Album Review: Radiohead, In Rainbows (Disc 2)

Radiohead do not make B-sides, they make non-album tracks (listen to the stuff that didn’t make Kid A, Amnesiac or OK Computer). In Rainbows (Disc 2), a 30 minute mini-album, includes various tracks recorded and culled from the In Rainbows sessions. Each of the songs here could have fit somewhere on the first disc’s October release, but the album is still very much its own unified entity.

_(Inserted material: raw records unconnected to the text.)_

-- ==== Sys2Proof/Machine/Core.lean ====
section
/-! DEFINITION. The machine behind the host's interface. -/

def Sys2Proof.core : Host.Core :=
  { State := Sys2Proof.Machine.State, Fault := Sys2Proof.Machine.Fault,
    Refusal := Sys2Proof.Machine.Refusal, step := Sys2Proof.Machine.step,
    reset := Sys2Proof.Machine.State.reset }
end

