/-! ## Wire commands (30_encoding.md R87 to R89; 41_regbus.md R160 to R168) -/

/-- R162 to R165, R168 at byte 0: read, write, bit-modify, read-status, read-rx-buffer and load-tx-buffer
only begin a frame; with no chip selected (R142) any command byte changes nothing. Wire commands as
instructions are the model's reading (log entry 7). -/
def Obligations.WireCommandsThatBeginAFrame : Prop :=
  (∀ (s : State) (cmd : WireCmd), s.cssel = none → exec cmd.toInstr s = .next s) ∧
  ∀ (s : State) (k : ChipIx) (nm : BitVec 2) (abc : BitVec 3), s.cssel = some k → s.cframe k = [] →
    ∀ i b, (i, b) ∈ [(Instr.wireRead, (0x03 : Byte)), (.wireWrite, 0x02), (.wireBitmod, 0x05),
        (.wireReadStatus, 0xA0), (.wireReadRx nm, 0x90 ||| (nm.setWidth 8 <<< 1))] ∨
      (abc.toNat ≤ 5 ∧ i = .wireLoadTx abc ∧ b = 0x40 ||| abc.setWidth 8) →
    ∃ t, exec i s = .next t ∧ t.cframe k = [b] ∧ RegistersKept s t ∧ (∀ j, j ≠ k → t.chip j = s.chip j) ∧
      t = { s with chips := t.chips, drawn := t.drawn }

/-- R161, R166 at byte 0: reset and request-to-send act at once; load-tx-buffer with abc = 6 or 7 is a
reserved command (R87, R89, R167). Wire commands as instructions, and that these two are accepted whatever is
implemented, are the model's reading (log entries 7 and 17). -/
def Obligations.WireCommandsThatActAtOnce : Prop :=
  ∀ (s : State) (k : ChipIx) (ttt abc : BitVec 3), s.cssel = some k → s.cframe k = [] →
    (ConfigOk s.cfg → ∃ t, exec .wireReset s = .next t ∧ t.cframe k = [0xC0] ∧ ResetToConfig s t k ∧
      (∀ j, j ≠ k → t.chip j = s.chip j) ∧ t = { s with chips := t.chips, drawn := t.drawn }) ∧
    (∃ t, exec (.wireRts ttt) s = .next t ∧ t.cframe k = [0x80 ||| ttt.setWidth 8] ∧
      RequestedToSend s t k ttt ∧ (∀ j, j ≠ k → t.chip j = s.chip j) ∧
      t = { s with chips := t.chips, drawn := t.drawn }) ∧
    (5 < abc.toNat → exec (.wireLoadTx abc) s = .refused .reservedWireCommand)

/-! ## Power sequencer and interrupts (43_power_fsm.md, 60_exceptions.md) -/

/-- R249, R251 to R256: the power sequencer's one-step operations. -/
def Obligations.PowerOperations : Prop :=
  ∀ (s : State) (v b : Byte) (slot : BitVec 2),
    exec .parm s = .next { s with wken := true } ∧
    exec .pdisarm s = .next { s with wken := false } ∧
    (∃ t r, exec .prdst s = .next t ∧ t = { s with res := some r } ∧ r.toNat = s.pstate.toNat) ∧
    exec (.pwrst v) s = .next { s with pstate := v } ∧
    exec .pseterr s = .next { s with errl := true } ∧
    (∃ t, exec (.psens slot b) s = .next t ∧ t = { s with sensor := t.sensor } ∧
      sensorRead t.sensor slot = some b ∧
      ∀ x, x ≠ slot → sensorRead t.sensor x = sensorRead s.sensor x) ∧
    (∃ t, exec .pind s = .next t ∧ t = { s with ind := t.ind } ∧ t.ind = !s.ind)

/-- R250: PSLEEP's entry step, the wait and the resume guard, which is one step; SEQ then resumes at the
next step of its handler, and the Sleeping handler has none left. That SEQ's turn in the wait is a step which
changes nothing but the schedule is the model's choice (log entry 9), and so is the number of the wait's
position, 2 (log entry 11). -/
def Obligations.LowPowerEntryAndResume : Prop :=
  ∀ s : State,
    exec .psleep s = .next { s with lpm := true } ∧
    (s.seqFree = true → s.fault = 0 → s.lpm = true → s.wkpend = false →
      step s = .next s.turnTaken) ∧
    (s.guardNext = true → ∃ t, step s = .next t ∧ t.pstate = 0x04 ∧ t.wken = false ∧ t.wkpend = false ∧
      t.lpm = false ∧
      t = { s.turnTaken with
        pstate := t.pstate, wken := t.wken, wkpend := t.wkpend, lpm := t.lpm, pos := t.pos, scr := t.scr } ∧
      (s.hostmode = true → t.pos = s.pos ∧ t.scr = s.scr) ∧
      (s.hostmode = false → s.pos = ⟨.sleeping, 2⟩ → t.pos = ⟨.dispatch, 0⟩)) ∧
    (s.lpm = true → s.agenda.head?.getD .seq = .seq → s.inactDeliverable = true →
      ∃ t, step s = .next t ∧ t.lpm = true ∧ t.pstate = 0x02)

/-- R315, R250: in the low-power wait with no wake armed and none latched, SEQ is stuck for ever, whatever
the other agents do; only reset ends it. That every turn of such a run is a step is the model's choice: SEQ's
turn in the wait changes nothing but the schedule (log entry 9), as does a turn that is not enabled (log
entry 12). -/
def Obligations.UnarmedSleepHangs : Prop :=
  ∀ (n : Nat) (s : State), NoReset s.agenda → s.lpm = true → s.wken = false → s.wkpend = false →
    ∃ t, Host.Core.run Sys2Proof.core n s = .next t ∧ t.lpm = true ∧ t.wkpend = false ∧ t.wken = false ∧
      t.pos = s.pos ∧ t.scr = s.scr ∧ t.res = s.res ∧ t.fbuf = s.fbuf ∧ t.sensor = s.sensor ∧
      t.ind = s.ind ∧ t.errl = s.errl ∧ t.hostq = s.hostq ∧ t.issues = none

/-- R244, R276: a deliverable inactivity event is taken on SEQ's turn before anything SEQ does, whatever SEQ
is doing; it writes PSTATE and its own latch only, and does not end the wait. -/
def Obligations.BridgeDelivery : Prop :=
  ∀ s : State, s.agenda.head?.getD .seq = .seq → s.inactDeliverable = true →
    ∃ t, step s = .next t ∧ t.pstate = 0x02 ∧ t.chan 0 = { s.chan 0 with pend := false } ∧
      t.chan 1 = s.chan 1 ∧ t = { s with pstate := t.pstate, tmr := t.tmr } ∧ t.inactDeliverable = false

/-- R246: the wake is latched before SEQ's next step, once for each arming, and PSTATE is not written; a wake
latched before PSLEEP ends the wait in the step after PSLEEP's entry. -/
def Obligations.WakeIsLatched : Prop :=
  (∀ s : State, s.agenda.head?.getD .seq = .seq → s.inactDeliverable = false →
    s.wakeDeliverable = true →
    step s = .next { s with wkpend := true, wedge := false }) ∧
  (∀ s : State, s.wkpend = true → s.wakeDeliverable = false) ∧
  (∀ s t : State, s.wkpend = true → s.seqReady = true → s.agenda = [] → exec .psleep s = .next t →
    t.guardNext = true)

/-- R277: when both interrupts are deliverable BRIDGE goes first and WAKESYNC next, both before SEQ; whatever
the schedule, no step takes WAKESYNC first; and the two commute: their writes are disjoint, each leaves the
other deliverable, and BRIDGE after WAKESYNC's writes gives the same state. -/
def Obligations.SimultaneousInterrupts : Prop :=
  ∀ s : State, s.agenda.head?.getD .seq = .seq → s.inactDeliverable = true → s.wakeDeliverable = true →
    ∃ t u, step s = .next t ∧ step t = .next u ∧
      t.wkpend = s.wkpend ∧ t.wakeDeliverable = true ∧ u.inactDeliverable = false ∧
      u.wakeDeliverable = false ∧ t = { s with pstate := 0x02, tmr := t.tmr } ∧
      u = { t with wkpend := true, wedge := false } ∧
      (∀ rest, step { s with agenda := .bridge :: .wakesync :: rest } =
          .next { t with agenda := .wakesync :: rest } ∧
        step { t with agenda := .wakesync :: rest } = .next { u with agenda := rest }) ∧
      (∀ agenda v, step { s with agenda := agenda } = .next v → v.wkpend = s.wkpend) ∧
      ({ s with wkpend := true, wedge := false } : State).inactDeliverable = true ∧
      step { s with wkpend := true, wedge := false } = .next u

/-- R247: the wake pin's step. That a latched edge stays over a later change is the model's reading (log
entry 13). -/
def Obligations.PinStep : Prop :=
  ∀ (s : State) (level : Bool) (rest : List Turn), s.agenda = .pin level :: rest →
    ∃ t, step s = .next t ∧
      (level = s.wakeIn → t = { s with agenda := rest }) ∧
      (level ≠ s.wakeIn → t.wakeIn = level ∧ t.wakePrev = s.wakeIn ∧
        t = { s with agenda := rest, wakeIn := t.wakeIn, wakePrev := t.wakePrev, wedge := t.wedge } ∧
        (t.wedge = true ↔ s.wedge = true ∨
          (s.cfg.wakeSense = .falling ∧ s.wakeIn = true ∧ level = false) ∨
          (s.cfg.wakeSense = .rising ∧ s.wakeIn = false ∧ level = true))) ∧
      (s.cfg.wakeSense = .lowLevel → (t.wakeActive = true ↔ t.wakeIn = false))

/-- R232, R35: once the Error latch is set it stays set in every run without a reset, and every dispatch
then runs the Error handler whatever PSTATE holds. -/
def Obligations.ErrorLatchIsForever : Prop :=
  ∀ (n : Nat) (s t : State), NoReset s.agenda → s.errl = true →
    Host.Core.run Sys2Proof.core n s = .next t →
    t.errl = true ∧
      (t.seqReady = true → t.hostmode = false → t.pos = ⟨.dispatch, 0⟩ →
        ∃ u, step t = .next u ∧ u.pos = ⟨.error, 0⟩)

/-- R272: while FAULT is not NONE, SEQ takes no step in any run without a reset: FAULT and everything SEQ
writes stays, and only the other agents go on. That every turn of such a run is a step is the model's choice:
the turn of a halted SEQ changes nothing but the schedule (log entry 9), as does a turn that is not enabled
(log entry 12). -/
def Obligations.FaultHaltsTheSequencer : Prop :=
  ∀ (n : Nat) (s : State), NoReset s.agenda → s.fault ≠ 0 →
    ∃ t, Host.Core.run Sys2Proof.core n s = .next t ∧ t.fault = s.fault ∧ t.issues = none ∧
      t = { s with
        tmr := t.tmr, pstate := t.pstate, wkpend := t.wkpend, wakeIn := t.wakeIn, wakePrev := t.wakePrev,
        wedge := t.wedge, chips := t.chips, agenda := t.agenda } ∧
      (∀ k a, s.cfg.isVolatile k a = false → t.creg k a = s.creg k a) ∧
      (∀ k, t.cframe k = s.cframe k) ∧
      (∀ c, (t.chan c).run = (s.chan c).run ∧ (t.chan c).cmp = (s.chan c).cmp ∧
        (t.chan c).ie = (s.chan c).ie)
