/-- The parts of the state that no instruction writes: the parameters, SEQ's position and scratch, the wake
latch and the pin, the host port and the schedule. -/
structure ExecKeeps (s t : State) : Prop where
  cfg : t.cfg = s.cfg
  pos : t.pos = s.pos
  scr : t.scr = s.scr
  wkpend : t.wkpend = s.wkpend
  wakeIn : t.wakeIn = s.wakeIn
  wakePrev : t.wakePrev = s.wakePrev
  wedge : t.wedge = s.wedge
  hostmode : t.hostmode = s.hostmode
  hostq : t.hostq = s.hostq
  agenda : t.agenda = s.agenda

theorem ExecKeeps.refl (s : State) : ExecKeeps s s := by constructor <;> rfl

theorem ExecKeeps.raise (s : State) (c : FaultCode) : ExecKeeps s (s.raise c) := by
  rw [raise_eq]; constructor <;> rfl

theorem ExecKeeps.afterFrame (s : State) (k : ChipIx) (f : RegFile) (n : Nat) :
    ExecKeeps s (s.afterFrame k f n) := by constructor <;> rfl

/-- A command byte taken by the selected chip, if one is selected. -/
def WireEffect (cmd : WireCmd) (s t : State) : Prop :=
  (s.cssel = none ∧ t = s) ∨ ∃ k r c n, s.cssel = some k ∧
    (s.chip k).exchange s.cfg k s.drawn cmd.toByte = .ok (r, c, n) ∧ t = s.withChip k c n

/-- An instruction's own effect: the state it leaves when it raises no fault and is not refused. -/
def Effect (i : Instr) (s t : State) : Prop :=
  match i with
  | .tstart c => t = s.onChan c fun ch => { ch with run := true }
  | .tstop c => t = s.onChan c fun ch => { ch with run := false }
  | .trestart c => t = s.onChan c fun ch => { ch with cnt := 0, run := true }
  | .tsetcnt c v => t = s.onChan c fun ch => { ch with cnt := v }
  | .tsetcmp c v => t = s.onChan c fun ch => { ch with cmp := v }
  | .tsetie c ie => t = s.onChan c fun ch => { ch with ie := ie == 1 }
  | .tack c => t = s.onChan c fun ch => { ch with pend := false }
  | .trdcnt c => t = s.setRes (s.chan c).cnt
  | .trdstat c => t = s.setRes (channelStatus (s.chan c))
  | .rsel k => s.rawopen = false ∧ t = { s.select k with rawopen := true }
  | .rdesel k => s.rawopen = true ∧ s.cssel = some k ∧ t = { s.deselect k with rawopen := false }
  | .rxfer k o => s.rawopen = true ∧ s.cssel = some k ∧ ∃ r c n,
      (s.chip k).exchange s.cfg k s.drawn o = .ok (r, c, n) ∧ t = (s.withChip k c n).setRes (zext16 r)
  | .rreset k | .rwrite k _ _ | .rbitmod k _ _ _ | .rwrseq k _ _ | .rrts k _ | .rldtx k _ _ =>
    s.rawopen = false ∧ ∃ f n, t = s.afterFrame k f n
  | .rread k _ | .rrdstat k => s.rawopen = false ∧ ∃ f n v, t = (s.afterFrame k f n).setRes v
  | .rrdrx k _ _ => s.rawopen = false ∧ ∃ f n rs, t = fbufOfReplies rs (s.afterFrame k f n)
  | .fbwr idx b => indexOk idx = true ∧ t = { s with fbuf := fbufWrite s.fbuf idx.toNat b }
  | .fbrd idx => indexOk idx = true ∧ ∃ b, fbufRead s.fbuf idx.toNat = some b ∧ t = s.setRes (zext16 b)
  | .prdst => t = s.setRes (zext16 s.pstate)
  | .pwrst v => t = { s with pstate := v }
  | .parm => t = { s with wken := true }
  | .pdisarm => t = { s with wken := false }
  | .psleep => t = { s with lpm := true }
  | .pseterr => t = { s with errl := true }
  | .psens slot b => t = { s with sensor := sensorWrite s.sensor slot b }
  | .pind => t = { s with ind := s.ind ^^ true }
  | .wireReset => WireEffect .reset s t
  | .wireRead => WireEffect .read s t
  | .wireWrite => WireEffect .write s t
  | .wireBitmod => WireEffect .bitmod s t
  | .wireReadStatus => WireEffect .readStatus s t
  | .wireRts ttt => WireEffect (.rts ttt) s t
  | .wireReadRx nm => WireEffect (.readRx nm) s t
  | .wireLoadTx abc => WireEffect (.loadTx abc) s t
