-- ==== Sys2Proof/Tests/Slice0.lean ====
section
/-! SUPPORT. The model's own tests: the smoke test of WellFormed, each word written out from the fields of
30_encoding.md R80 to R83 and R87, the worked example that ends each operation's rule (40_timer.md,
41_regbus.md, 43_power_fsm.md), and for each statement with hypotheses a state that meets them. -/

namespace Sys2Proof.Tests

open Sys2Proof Sys2Proof.Machine

/-! ## WellFormed: an ill-formed term for each check -/

theorem test_wf_count_zero : (Instr.rwrseq 0 0x20 0).wf = false := by decide
theorem test_wf_count_seventeen : (Instr.rrdrx 0 0 17).wf = false := by decide
theorem test_wf_selector_six : (Instr.rldtx 0 6 5).wf = false := by decide
theorem test_wf_load_count : (Instr.rldtx 0 5 17).wf = false := by decide
theorem test_wf_index_write : (Instr.fbwr 16 0).wf = false := by decide
theorem test_wf_index_read : (Instr.fbrd 16).wf = false := by decide
theorem test_wf_wire_selector : (Instr.wireLoadTx 6).wf = false := by decide
theorem test_wf_accepts :
    (Instr.rwrseq 0 0x20 16).wf = true ∧ (Instr.rldtx 1 5 1).wf = true ∧ (Instr.fbrd 15).wf = true := by
  decide

/-! ## Words written out from the spec's fields OPC, S, A, B, C -/

theorem test_decode_timer :
    decodeTableWord 32 0b0010000_1_00000000_00000000_00000000 = some (.tstart 1) ∧
    decodeTableWord 32 0b0010001_0_00000000_00000000_00000000 = some (.tstop 0) ∧
    decodeTableWord 32 0b0010010_1_00000000_00000000_00000000 = some (.trestart 1) ∧
    decodeTableWord 32 0b0010011_0_00000000_00010010_00110100 = some (.tsetcnt 0 0x1234) ∧
    decodeTableWord 32 0b0010100_1_00000000_10000000_00000001 = some (.tsetcmp 1 0x8001) ∧
    decodeTableWord 32 0b0010101_0_00000000_00000000_00000000 = some (.trdcnt 0) ∧
    decodeTableWord 32 0b0010110_1_00000000_00000000_00000000 = some (.trdstat 1) ∧
    decodeTableWord 32 0b0010111_0_00000000_00000000_00000001 = some (.tsetie 0 1) ∧
    decodeTableWord 32 0b0011000_1_00000000_00000000_00000000 = some (.tack 1) := by decide

theorem test_decode_regbus :
    decodeTableWord 32 0b0100000_1_00000000_00000000_00000000 = some (.rsel 1) ∧
    decodeTableWord 32 0b0100001_0_00000000_00000000_00000000 = some (.rdesel 0) ∧
    decodeTableWord 32 0b0100010_1_00000000_00000000_10100101 = some (.rxfer 1 0xA5) ∧
    decodeTableWord 32 0b0100011_0_00000000_00000000_00000000 = some (.rreset 0) ∧
    decodeTableWord 32 0b0100100_1_00001110_00000000_00000000 = some (.rread 1 0x0E) ∧
    decodeTableWord 32 0b0100101_0_00101010_00000000_00000011 = some (.rwrite 0 0x2A 0x03) ∧
    decodeTableWord 32 0b0100110_1_00001111_11100000_10000000 = some (.rbitmod 1 0x0F 0xE0 0x80) ∧
    decodeTableWord 32 0b0100111_0_00100000_00000000_00010000 = some (.rwrseq 0 0x20 16) ∧
    decodeTableWord 32 0b0101000_1_00000000_00000000_00000000 = some (.rrdstat 1) ∧
    decodeTableWord 32 0b0101001_0_00000000_00000000_00000110 = some (.rrts 0 6) ∧
    decodeTableWord 32 0b0101010_1_00000010_00000000_00001101 = some (.rrdrx 1 2 13) ∧
    decodeTableWord 32 0b0101011_0_00000101_00000000_00001000 = some (.rldtx 0 5 8) ∧
    decodeTableWord 32 0b0101100_0_00001111_00000000_10101011 = some (.fbwr 15 0xAB) ∧
    decodeTableWord 32 0b0101101_0_00000011_00000000_00000000 = some (.fbrd 3) := by decide

theorem test_decode_power :
    decodeTableWord 32 0b0110000_0_00000000_00000000_00000000 = some .prdst ∧
    decodeTableWord 32 0b0110001_0_00000000_00000000_11111110 = some (.pwrst 0xFE) ∧
    decodeTableWord 32 0b0110010_0_00000000_00000000_00000000 = some .parm ∧
    decodeTableWord 32 0b0110011_0_00000000_00000000_00000000 = some .pdisarm ∧
    decodeTableWord 32 0b0110100_0_00000000_00000000_00000000 = some .psleep ∧
    decodeTableWord 32 0b0110101_0_00000000_00000000_00000000 = some .pseterr ∧
    decodeTableWord 32 0b0110110_0_00000011_00000000_01011010 = some (.psens 3 0x5A) ∧
    decodeTableWord 32 0b0110111_0_00000000_00000000_00000000 = some .pind := by decide

theorem test_decode_wire :
    decodeTableWord 8 0b11000000 = some .wireReset ∧ decodeTableWord 8 0b00000011 = some .wireRead ∧
    decodeTableWord 8 0b00000010 = some .wireWrite ∧ decodeTableWord 8 0b00000101 = some .wireBitmod ∧
    decodeTableWord 8 0b10100000 = some .wireReadStatus ∧
    decodeTableWord 8 0b10000_101 = some (.wireRts 5) ∧
    decodeTableWord 8 0b10010_01_0 = some (.wireReadRx 1) ∧
    decodeTableWord 8 0b01000_100 = some (.wireLoadTx 4) := by decide

/-- R85 and R89: no row, a reserved bit, a reserved command, a read-rx-buffer byte with bit 0 set. -/
theorem test_decode_rejects :
    decodeWord 0x00000000 = .error .noSuchOpcode ∧ decodeWord 0x32000000 = .error .noSuchOpcode ∧
    decodeWord 0x20000100 = .error .reservedField ∧ decodeWord 0x61000000 = .error .reservedField ∧
    decodeWord 0x2E000002 = .error .reservedField ∧ decodeWire 0xFF = .error .reservedWireCommand ∧
    decodeWire 0x91 = .error .reservedWireCommand ∧ decodeWire 0x47 = .error .reservedWireCommand :=
  ⟨rfl, rfl, rfl, rfl, rfl, rfl, rfl, rfl⟩

/-- R91: one line of assembler. -/
theorem test_asm : (Instr.rbitmod 0 0x0F 0xE0 0).asm = "RBITMOD 0, 15, 224, 0" := by decide

/-! ## A small machine -/

def zeroRegs : RegFile := Vector.replicate 256 0

/-- The default parameters with the OPEN ones fixed, and draws that a test can compute with. -/
def benchConfig : Config :=
  { Config.standard with
    cmpInact := 3, cmpTick := 2, nPoll := 1, nBlink := 3, bitTiming := #v[⟨1, 2, 3⟩, ⟨4, 5, 6⟩]
    bitrateSel := 0, pdcCanId := 0x123, draws := List.replicate 300 0x55
    chipResetImage := #v[Vector.replicate 256 0x55, zeroRegs] }

/-- The machine after reset with the pin high and every chip register zero. -/
def bench : State :=
  { State.reset with
    cfg := benchConfig, wakeIn := true, wakePrev := true, chips := #v[⟨zeroRegs, []⟩, ⟨zeroRegs, []⟩] }

/-- The machine with one register of chip k set. -/
def benchReg (k : ChipIx) (a v : Byte) : State := bench.setChip k ⟨RegFile.write zeroRegs a v, []⟩

/-- The machine with one timer channel set. -/
def benchChan (c : ChanIx) (ch : Channel) : State := bench.setChan c ch

/-- The machine with a raw bracket open on chip 0 after the bytes F. -/
def benchOpen (F : List Byte) : State :=
  { bench with cssel := some 0, rawopen := true, chips := #v[⟨zeroRegs, F⟩, ⟨zeroRegs, []⟩] }

/-- The machine with FBUF holding these bytes. -/
def benchBuf (bs : List Byte) : State := { bench with fbuf := fbufStore bench.fbuf 0 bs }

/-- What a test looks at in the state an outcome leaves. -/
def seen {α : Type} (o : Out) (f : State → α) : Option α :=
  match o with
  | .next t => some (f t)
  | .fault _ => none
  | .refused _ => none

“Down is the New Up” has more of those amazing icy strings that Jonny Greenwood filled in throughout either album. The song is Yorke on piano a la “Sail to the Moon,” with its strange rhythm and subtler-than-subtle hooks. “Bangers and Mash” is a jilted part two of “Bodysnatchers,” with many more stuttered guitar lines and a live drum kit that sounds as precise as any drum machine. “Last Flowers” feels like a Bends-era throwback with only piano and acoustic guitar, with the focus really on Yorke’s voice, and “Up on the Ladder’s” rocky guitar rhythm has smoothed out considerably from its conception around Kid A, with some chilly ambiance noise setting the scene for Yorke’s classic cryptic paranoia. The other two songs, “Go Slowly” and “4 Minute Warning,” showcase the style people will come to associate with In Rainbows, like with “Nude” and “Reckoner” on the first disc. This style features clear and cool upfront vocals (maybe showing off how sweet his voice without being buried in effects, and before it goes with age), guitar lines that naturally swim around inside its production like fish down a river, and the tightest walking rhythm section in the music business.

These songs go so well together that these don’t seem like non-album tracks as much as they seem the second disc of a double album, “The Rainbow Album” (yes, that’s a Beatles comparison). The spread of the releases was just another extremely clever marketing experiment.